For the past two years, Ottawa has seen a rise in the homeless population, rather than the decrease that was expected.
An annual report issued by the Alliance to end homelessness shows that although the plan in is place, there still seems to be an increase in the homeless population of Ottawa.
Sean Leblanc is a worker at Ottawa Inner City Health who works with, homeless people with drug addiction issues, a group that is often overlooked, according to Leblanc.
“I definitely feel like I slipped through the cracks of the system. Most programs require complete abstinence for drug rehabilitation, rather than offering a safe environment to use, while being monitored.”
City councilor Mark Taylor is cognizant of the fact that the homelessness plan is not perfect and needs some tweaks and fixes.

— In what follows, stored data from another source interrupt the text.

-- ==== Sys2Proof/Machine/Motion.lean ====
section
/-! DEFINITION. The Profile Engine: planner, velocity targets, limits, segment tables, switches, homing, stops (07). -/

namespace Sys2Proof.Machine
open Sys2Proof

/-! ## The planner (R281, R282, R285) -/

/-- A planned state: position, velocity, acceleration. -/
structure Plan3 where
  p : F64
  v : F64
  a : F64
  deriving DecidableEq, Repr

def advance (s : Plan3) (j t : F64) : Plan3 :=
  let t2 := fMul t t
  ⟨fAdd (fAdd (fAdd s.p (fMul s.v t)) (fHalf (fMul (fMul s.a t) t))) (fDiv (fMul j (fMul t2 t)) (fOfInt 6)),
   fAdd (fAdd s.v (fMul s.a t)) (fHalf (fMul (fMul j t) t)),
   fAdd s.a (fMul j t)⟩

def runPlan (s : Plan3) (l : List Seg) : Plan3 := l.foldl (fun s g => advance s g.j g.t) s

def mirror (l : List Seg) : List Seg := l.map (fun g => ⟨fNeg g.j, g.t⟩)

/-- The phases of `stop` for v ≥ 0 (R281). -/
def stopUp (v a dec jerk : F64) : List Seg :=
  let dp := fMin dec (fSqrt (fAdd (fMul jerk v) (fHalf (fMul a a))))
  let dp := fMax dp (fNeg a)
  let t1 := fDiv (fAdd a dp) jerk
  let v1 := (advance ⟨fZero, v, a⟩ (fNeg jerk) t1).v
  let t2 := fMax fZero (fDiv (fSub v1 (fDiv (fMul dp dp) (fMul fTwo jerk))) dp)
  [⟨fNeg jerk, t1⟩, ⟨fZero, t2⟩, ⟨jerk, fDiv dp jerk⟩]

def stopSegs (v a dec jerk : F64) : List Seg :=
  if v.m < 0 then mirror (stopUp (fNeg v) (fNeg a) dec jerk) else stopUp v a dec jerk

/-- The state holds more deceleration than the stop needs, so that it ends with a reverse velocity (R281). -/
def overHeld (v a dec jerk : F64) : Bool :=
  let up (v a : F64) : Bool := fLt (fMin dec (fSqrt (fAdd (fMul jerk v) (fHalf (fMul a a))))) (fNeg a)
  if v.m < 0 then up (fNeg v) (fNeg a) else up v a

/-- The planned state that a stop leaves: at rest, or with the reverse velocity of R281. -/
def stopState (s : Plan3) (dec jerk : F64) : Plan3 :=
  let e := runPlan s (stopSegs s.v s.a dec jerk)
  ⟨e.p, if overHeld s.v s.a dec jerk then e.v else fZero, fZero⟩

/-- A stop, and the stop of the reverse velocity it leaves (R281). -/
def fullStop (s : Plan3) (dec jerk : F64) : List Seg :=
  let e := stopState s dec jerk
  stopSegs s.v s.a dec jerk ++ (if e.v.m == 0 then [] else stopSegs e.v fZero dec jerk)

def stopPoint (s : Plan3) (dec jerk : F64) : F64 := (runPlan s (stopSegs s.v s.a dec jerk)).p

/-- A jerk-limited rise of velocity to vg, ending with a = 0. -/
def riseSegs (v a vg lim jerk : F64) : List Seg :=
  let ap := fMin lim (fSqrt (fMax fZero (fAdd (fMul jerk (fSub vg v)) (fHalf (fMul a a)))))
  let ap := fMax ap a
  let t1 := fDiv (fSub ap a) jerk
  let v1 := (advance ⟨fZero, v, a⟩ jerk t1).v
  let t2 := fMax fZero (fDiv (fSub (fSub vg v1) (fDiv (fMul ap ap) (fMul fTwo jerk))) ap)
  [⟨jerk, t1⟩, ⟨fZero, t2⟩, ⟨fNeg jerk, fDiv ap jerk⟩]

/-- The velocity at which the held acceleration runs out. -/
def coastV (v a jerk : F64) : F64 := fAdd v (fDiv (fMul a (fAbs a)) (fMul fTwo jerk))

/-- A change from v ≥ 0 to vg ≥ 0: acc while v rises, dec while it falls (R285). -/
def changeUp (v a vg acc dec jerk : F64) : List Seg :=
  if fLt vg (coastV v a jerk) then mirror (riseSegs (fNeg v) (fNeg a) (fNeg vg) dec jerk) else riseSegs v a vg acc jerk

He admits that there is a lack of consideration for the segment of the homeless society with drug addiction.
“It doesn’t dig into a lot of the causational factors of homelessness or a lot of the concurrent factors that homeless people are often living with … I think there is more work that we need to do there.”
Programs like the Salvation Army and The Ottawa Mission both offer rehabilitation programs for the homeless that are drug users, but they rely on abstinence.
Catherine Haskel works at an emergency care hospice, and says it is often more realistic to help people learn to live with addictions in a healthy manner, while slowly helping them cut back.
“We try and focus on quality of life for the person rather than pushing them towards abstinence. Using in safe, controlled situations is preferred rather than having them using alone. These safe injection sites are essential for the safety of the homeless community.”
In the face of the latest opiate crisis, fentanyl, programs such as safe injection sites and emergency shelters, such as hospices, provide shelter, and safe conditions for those in need.
Before the first legal safe injection site, there were many pop-up sites across Ottawa including one at Raphael Brunet park.
The fentanyl crisis has sparked many organizations and city officials to initiate change, including mandatory training for many workers on how to use a naloxone kit.
Naloxone is a form of antidote, used on those who are overdosing on fentanyl or carfentanil as well as other opioids. The widespread usage of naloxone started after a 2016 report to the Ottawa board of health recommended an expansion of the antidotes distribution, among other things.
Taylor, a member of the team that crafted the ten-year homeless plan, says we have gained one major thing that from the opioid crisis: awareness.
“Its had the effect of making it much more of a household conversation, so there’s a public appetite to help.”
Although the city’s plan needs to be reworked, Taylor says it has still been effective, in part due to the attention it is bringing to the Ottawa homeless community.
“The greatest success that the ten-year plan has had is that homelessness has become a much more common conversation among people who are not a part of the homeless affected community than it ever was before.”